Fanny Mendelssohn composed 466 pieces of music. Her compositions include a piano trio and
several books of solo piano pieces and songs. A number of her songs were originally published
under Felix's name in his opus 8 and 9 collections. Her piano works are often in the manner of
songs, and many carry the name Lied ohne Worte (Song without Words). This style (and title) of

piano music was most successfully developed by Felix Mendelssohn, though some modern
scholars assert that Fanny may have preceded him in the genre.
Robert Schumann (1810-1856)
The first important composer of Lieder after Schubert.
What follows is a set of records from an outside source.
theorem test_decode_arith :
    decode 0b0111_0000_0000_0001#16 = .ok (.addImm 0x0#4 0x01#8) ∧
    decode 0b1000_0001_0010_0001#16 = .ok (.orReg 0x1#4 0x2#4) ∧
    decode 0b1000_0001_0010_0010#16 = .ok (.andReg 0x1#4 0x2#4) ∧
    decode 0b1000_0001_0010_0011#16 = .ok (.xorReg 0x1#4 0x2#4) ∧
    decode 0b1000_0001_0010_0100#16 = .ok (.addReg 0x1#4 0x2#4) ∧
    decode 0b1000_0001_0010_0101#16 = .ok (.subReg 0x1#4 0x2#4) ∧
    decode 0b1000_0001_1010_0110#16 = .ok (.shr 0x1#4 0xA#4) ∧
    decode 0b1000_0001_0010_0111#16 = .ok (.subnReg 0x1#4 0x2#4) ∧
    decode 0b1000_0001_1010_1110#16 = .ok (.shl 0x1#4 0xA#4) ∧
    decode 0b1100_0101_1111_1111#16 = .ok (.rnd 0x5#4 0xFF#8) := by decide

theorem test_decode_transfer :
    decode 0b0110_1010_0010_1111#16 = .ok (.ldImm 0xA#4 0x2F#8) ∧
    decode 0b1000_0001_0010_0000#16 = .ok (.ldReg 0x1#4 0x2#4) ∧
    decode 0b1010_0011_0000_0000#16 = .ok (.ldI 0x300#12) ∧
    decode 0b1111_0101_0001_1110#16 = .ok (.addIVx 0x5#4) ∧
    decode 0b1111_0000_0010_1001#16 = .ok (.ldFVx 0x0#4) ∧
    decode 0b1111_0011_0011_0011#16 = .ok (.ldBVx 0x3#4) ∧
    decode 0b1111_0001_0101_0101#16 = .ok (.storeRegs 0x1#4) ∧
    decode 0b1111_0010_0110_0101#16 = .ok (.loadRegs 0x2#4) := by decide

theorem test_decode_devices :
    decode 0b1111_0011_0000_0111#16 = .ok (.ldVxDT 0x3#4) ∧
    decode 0b1111_0000_0001_0101#16 = .ok (.ldDTVx 0x0#4) ∧
    decode 0b1111_0100_0001_1000#16 = .ok (.ldSTVx 0x4#4) ∧
    decode 0b1110_0010_1001_1110#16 = .ok (.skp 0x2#4) ∧
    decode 0b1110_0010_1010_0001#16 = .ok (.sknp 0x2#4) ∧
    decode 0b1111_0101_0000_1010#16 = .ok (.ldVxK 0x5#4) ∧
    decode 0b1101_0000_0001_0101#16 = .ok (.drw 0x0#4 0x1#4 0x5#4) := by decide

theorem test_encode_words :
    encode (.cls 0x0E#8) = 0x00E0#16 ∧ encode (.ret 0xAB#8) = 0x0ABE#16 ∧
    encode (.call 0xABC#12) = 0x2ABC#16 ∧ encode (.shr 0x1#4 0xA#4) = 0x81A6#16 ∧
    encode (.drw 0xD#4 0x3#4 0x7#4) = 0xDD37#16 ∧ encode (.sknp 0x9#4) = 0xE9A1#16 ∧
    encode (.loadRegs 0x2#4) = 0xF265#16 := by decide

/-- V1–V8 and C22: each class of undefined word is rejected under its own name. -/
theorem test_decode_undefined :
    decode 0x0001#16 = .error (.family0 0x0001#16) ∧ decode 0x5121#16 = .error (.family5 0x5121#16) ∧
    decode 0x8008#16 = .error (.family8 0x8008#16) ∧ decode 0x800F#16 = .error (.family8 0x800F#16) ∧
    decode 0x9AB3#16 = .error (.family9 0x9AB3#16) ∧ decode 0x912F#16 = .error (.family9 0x912F#16) ∧
    decode 0xE000#16 = .error (.familyE 0xE000#16) ∧ decode 0xF100#16 = .error (.familyF 0xF100#16) ∧
    decode 0xFFFF#16 = .error (.familyF 0xFFFF#16) := by decide

/-- V10–V13: the family-0 words under the two settings of `ZERO_FAMILY_STRICT`. -/
theorem test_decode_zeroFamily :
    decode 0x0000#16 = .ok (.cls 0x00#8) ∧ decode 0x0ABE#16 = .ok (.ret 0xAB#8) ∧
    decodeWith true 0x0000#16 = .error (.family0 0x0000#16) ∧
    decodeWith true 0x0ABE#16 = .error (.family0 0x0ABE#16) := by decide

/-- Bytes are taken two at a time, the high byte first; one byte is no word. -/
theorem test_decode_bytes :
    decodeBytes [0x6A#8, 0x2F#8, 0x11#8] = .ok (.ldImm 0xA#4 0x2F#8, [0x11#8]) ∧
    decodeBytes [0x6A#8] = .error .truncated ∧
    decodeTableWord 16 0xD015 = some (.drw 0x0#4 0x1#4 0x5#4) ∧ decodeTableWord 16 0x5121 = none := by
  decide

/-! ## The step cycle -/

/-- V14: 0xFFE is the highest PC that fetches. -/
theorem test_fetch_last : look State.pc (run 0x1234 (s0.setPc 0xFFE#16)) = some 0x234#16 := by decide

/-- V15, V16: past it the fetch fails with no word. -/
theorem test_fetch_past :
    failure (step (s0.setPc 0xFFF#16)) = some (.addressOutOfRange 0xFFF#16 none 0x1000) ∧
    failure (step (s0.setPc 0x1000#16)) = some (.addressOutOfRange 0x1000#16 none 0x1000) := by decide

/-- V17: an odd PC fetches. -/
theorem test_fetch_odd : look State.pc (run 0x1234 (s0.setPc 0x201#16)) = some 0x234#16 := by decide

/-- V9: an undefined word fails. -/
theorem test_undefined_fails :
    failure (run 0xFFFF s0) = some (.unknownOpcode 0x200#16 0xFFFF#16) := by decide

/-- V12: with `ZERO_FAMILY_STRICT` the word 0x0000 fails. -/
theorem test_strict_fails :
    failure (stepWith { Config.params with zeroFamilyStrict := true } s0) =
      some (.unknownOpcode 0x200#16 0x0000#16) := by decide

/-- T8, T9: the tick and the beep edge. -/
theorem test_tick :
    look (fun t => (t.st, t.beep)) (run 0x6000 (s0.setST 1#8)) = some (0#8, true) ∧
    look (fun t => (t.st, t.beep)) (run 0x6000 (s0.setST 2#8)) = some (1#8, false) := by decide

/-! ## Control flow -/

/-- C1, C4. -/
theorem test_ret :
    look (fun t => (t.pc, t.sp, t.stack[0])) (run 0x00EE (withStack (s0.setPc 0x212#16) 1 0 0x204#16)) =
      some (0x206#16, 0, 0x204#16) ∧
    look State.pc (run 0x00EE (withStack s0 1 0 0xFFE#16)) = some 0x1000#16 := by decide

/-- C2. -/
theorem test_ret_underflow : failure (run 0x00EE s0) = some (.stackUnderflow 0x200#16 0x00EE#16) := by
  decide

/-- C5. -/
theorem test_jp : look State.pc (run 0x1234 s0) = some 0x234#16 := by decide

/-- C8, C9. -/
theorem test_call :
    look (fun t => (t.pc, t.sp, t.stack[0])) (run 0x2210 (s0.setPc 0x204#16)) =
      some (0x210#16, 1, 0x204#16) ∧
    look (fun t => (t.pc, t.sp, t.stack[15])) (run 0x2400 (withStack s0 15 0 0#16)) =
      some (0x400#16, 16, 0x200#16) := by decide

/-- C10. -/
theorem test_call_overflow :
    failure (run 0x2400 (withStack s0 16 0 0#16)) = some (.stackOverflow 0x200#16 0x2400#16) := by decide

/-- C11, C12, C14, C15. -/
theorem test_skip_imm :
    look State.pc (run 0x3342 (s0.writeV 3 0x42#8)) = some 0x204#16 ∧
    look State.pc (run 0x3342 (s0.writeV 3 0x43#8)) = some 0x202#16 ∧
    look State.pc (run 0x4342 (s0.writeV 3 0x42#8)) = some 0x202#16 ∧
    look State.pc (run 0x4342 s0) = some 0x204#16 := by decide

/-- C16, C17, C19, C20. -/
theorem test_skip_reg :
    look State.pc (run 0x5120 ((s0.writeV 1 7#8).writeV 2 7#8)) = some 0x204#16 ∧
    look State.pc (run 0x5120 ((s0.writeV 1 7#8).writeV 2 8#8)) = some 0x202#16 ∧
    look State.pc (run 0x9120 ((s0.writeV 1 7#8).writeV 2 8#8)) = some 0x204#16 ∧
    look State.pc (run 0x9120 ((s0.writeV 1 7#8).writeV 2 7#8)) = some 0x202#16 := by decide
Schumann wanted to be a concert pianist
but injured his hand. He turned to composition and criticism, serving as the editor of Neue
Zeitschrift fr Musik (New Journal of Music) from 1834 to 1844. In his reviews, he opposed empty
virtuosity and urged the study of older music.
Schumann felt that the music should capture a poem's essence. He believed that the piano and
voice were equal partners and often gave the piano long preludes, interludes, or postludes.
Prior to 1840, all of Schumann's published music was for piano. Most of his works were short
character pieces. The character pieces are often grouped in sets with colorful names.
Clara Schumann (1819-96)
After Robert's death, Clara Schumann stopped composing and devoted herself to concertizing
and promoting her husband's music. Clara Schumann wrote several collections of Lieder. Her
approach to song was similar to that of her husband.
Clara Schumann was an acclaimed pianist at a young age. By playing only what was written, she
focused attention on the composer rather than the performer. She also performed her own music,
as well as that of her husband. Her works include polonaises, waltzes, variations, preludes and
fugues, character pieces, and a sonata in G minor.
Johannes Brahms (1833 -1897)
Brahms combined Classicism with Romantic sensibility. Brahms matured as a composer just as
the Classical repertoire became dominant. He composed in Classical traditions but added new
elements in order to appeal to contemporary audiences. He studied the music from the
Renaissance and Baroque, and incorporated elements from these traditions into his works. He
wrote in virtually all of the musical languages of his time.
Symphony No. 1 in C Minor, Op. 68 (1876) was completed after twenty years of work. It is
indebted to Beethoven, but also departs from past traditions. Knowing that any symphony would
have to match the standards Beethoven set, Brahms wrote his four symphonies after the age of
Brahms is the true successor of Beethoven in chamber music. He composed twenty-four
chamber works, of which at least six are masterpieces. As in his orchestral works, Brahms
incorporates classical traditions within his own personal style. Seven chamber works feature
piano and strings, including three piano trios and three piano quartets.
Anton Dvorak (1841-1904)
He served as artistic director of the National Conservatory of Music in New York. He was hired to
help create a national style in the United States. He looked to the music of American Indians and
African Americans for a source of an American style. He applied some of these elements to the
Symphony No. 9 in E Minor (From the New World), his best-known work, and to the String
Quartet No. 12 in F Major (American).